AIM OF THE TASK: In the material below, find every line containing "routesOk" and copy that line.

[Start of Attachment]

/-- Whether a mapped field can be reached: compute and transit ON, a gateway, and across the seam both halves. -/
def fieldReached (s : State) (f : Nat) : Bool :=
  computeOn s f && transitOn s f && anyGateway s f &&
  (inHostHemi s f || (domSt s 294 == 2 && domSt s 295 == 2 && s.pwr.clamps.contains 294 && s.pwr.clamps.contains 295))

/-- Some port has a link. -/
def anyPort (s : State) : Bool := (List.range 24).any (fun p => s.flag (portBase p + 0x28) 63)
/-- Every mapped field is reached. -/
def routesOk (s : State) : Bool := (List.range 84).all (fun f => fieldReached s f || !hasMapped s f)
/-- Whether the Training minimum holds, the Diagnostic minimum apart. -/
def trainMin (s : State) : Bool := s.fld rModHome 47 40 != 0 && anyPort s && routesOk s
/-- One hemisphere is off. -/
def hemiOff (s : State) : Bool := !s.flag rDomeStat 16 || !s.flag rDomeStat 17
/-- A domain is not ON, the non-host limb's PCIe domain apart. -/
def domainOut (s : State) : Bool := (List.range 296).any (fun d => domSt s d != 2 && d != 293 - hostLimb s / 4)
/-- A field has a gateway down or is transit-only. -/
def fieldOut (s : State) : Bool := (List.range 84).any (fun f => !gwUp s f 0 || !gwUp s f 1 || transitOnly s f)

/-- The service level: the first condition that holds (R786). -/
def serviceLevel (s : State) : Nat :=
  if domeState s = 3 ∨ diagMin s = false then 0
  else if fatal s = true ∨ trainMin s = false then 1
  else if hemiOff s = true then 2
  else if s.flag rModSvc 31 = true ∨ domainOut s = true ∨ s.fld rModHome 47 40 ≠ 0xFF ∨ fieldOut s = true then 3
  else 4

/-- WHY, a bit for each condition (R791). -/
def serviceWhy (s : State) : Nat :=
  ((List.zip (List.range 8) [fatal s, hemiOff s, fieldOut s, domainOut s, s.fld rModHome 47 40 != 0xFF, !anyPort s, !routesOk s, domeState s == 3]).map (fun (p : Nat × Bool) => p.2.toNat * 2 ^ p.1)).sum

/-- The host limb evaluates the level: at a change it writes LEVEL, PREV, WHY and event 0x1006, and drives MOD_READY (R787). -/
def serviceEval (s : State) : State :=
  let old := s.fld rModSvc 2 0
  let new := serviceLevel s
  let r := decide (1 ≤ new)
  if old = new then s
  else
    let s1 := ((((s.setFld rModSvc 2 0 new).setFld rModSvc 15 8 old).setFld rModSvc 23 16 (serviceWhy s)).setFld rModSvc 3 3 r.toNat).modTray (fun t => { t with ready := r })
    nlogEvent 3 0x1006 0 (wd (old + new * 256)) 0 s1

/-- SERVICE_LEVEL_CHANGE; without a powered host limb nothing reports. -/
def execServiceLevelChange (s : State) : Res := .next (if domSt s (252 + 4 * hostLimb s) = 2 then serviceEval s else s)

end Sys2Proof.Machine
end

[End of Attachment]

TASK RESPONSE:
def routesOk (s : State) : Bool := (List.range 84).all (fun f => fieldReached s f || !hasMapped s f)
def trainMin (s : State) : Bool := s.fld rModHome 47 40 != 0 && anyPort s && routesOk s
  ((List.zip (List.range 8) [fatal s, hemiOff s, fieldOut s, domainOut s, s.fld rModHome 47 40 != 0xFF, !anyPort s, !routesOk s, domeState s == 3]).map (fun (p : Nat × Bool) => p.2.toNat * 2 ^ p.1)).sum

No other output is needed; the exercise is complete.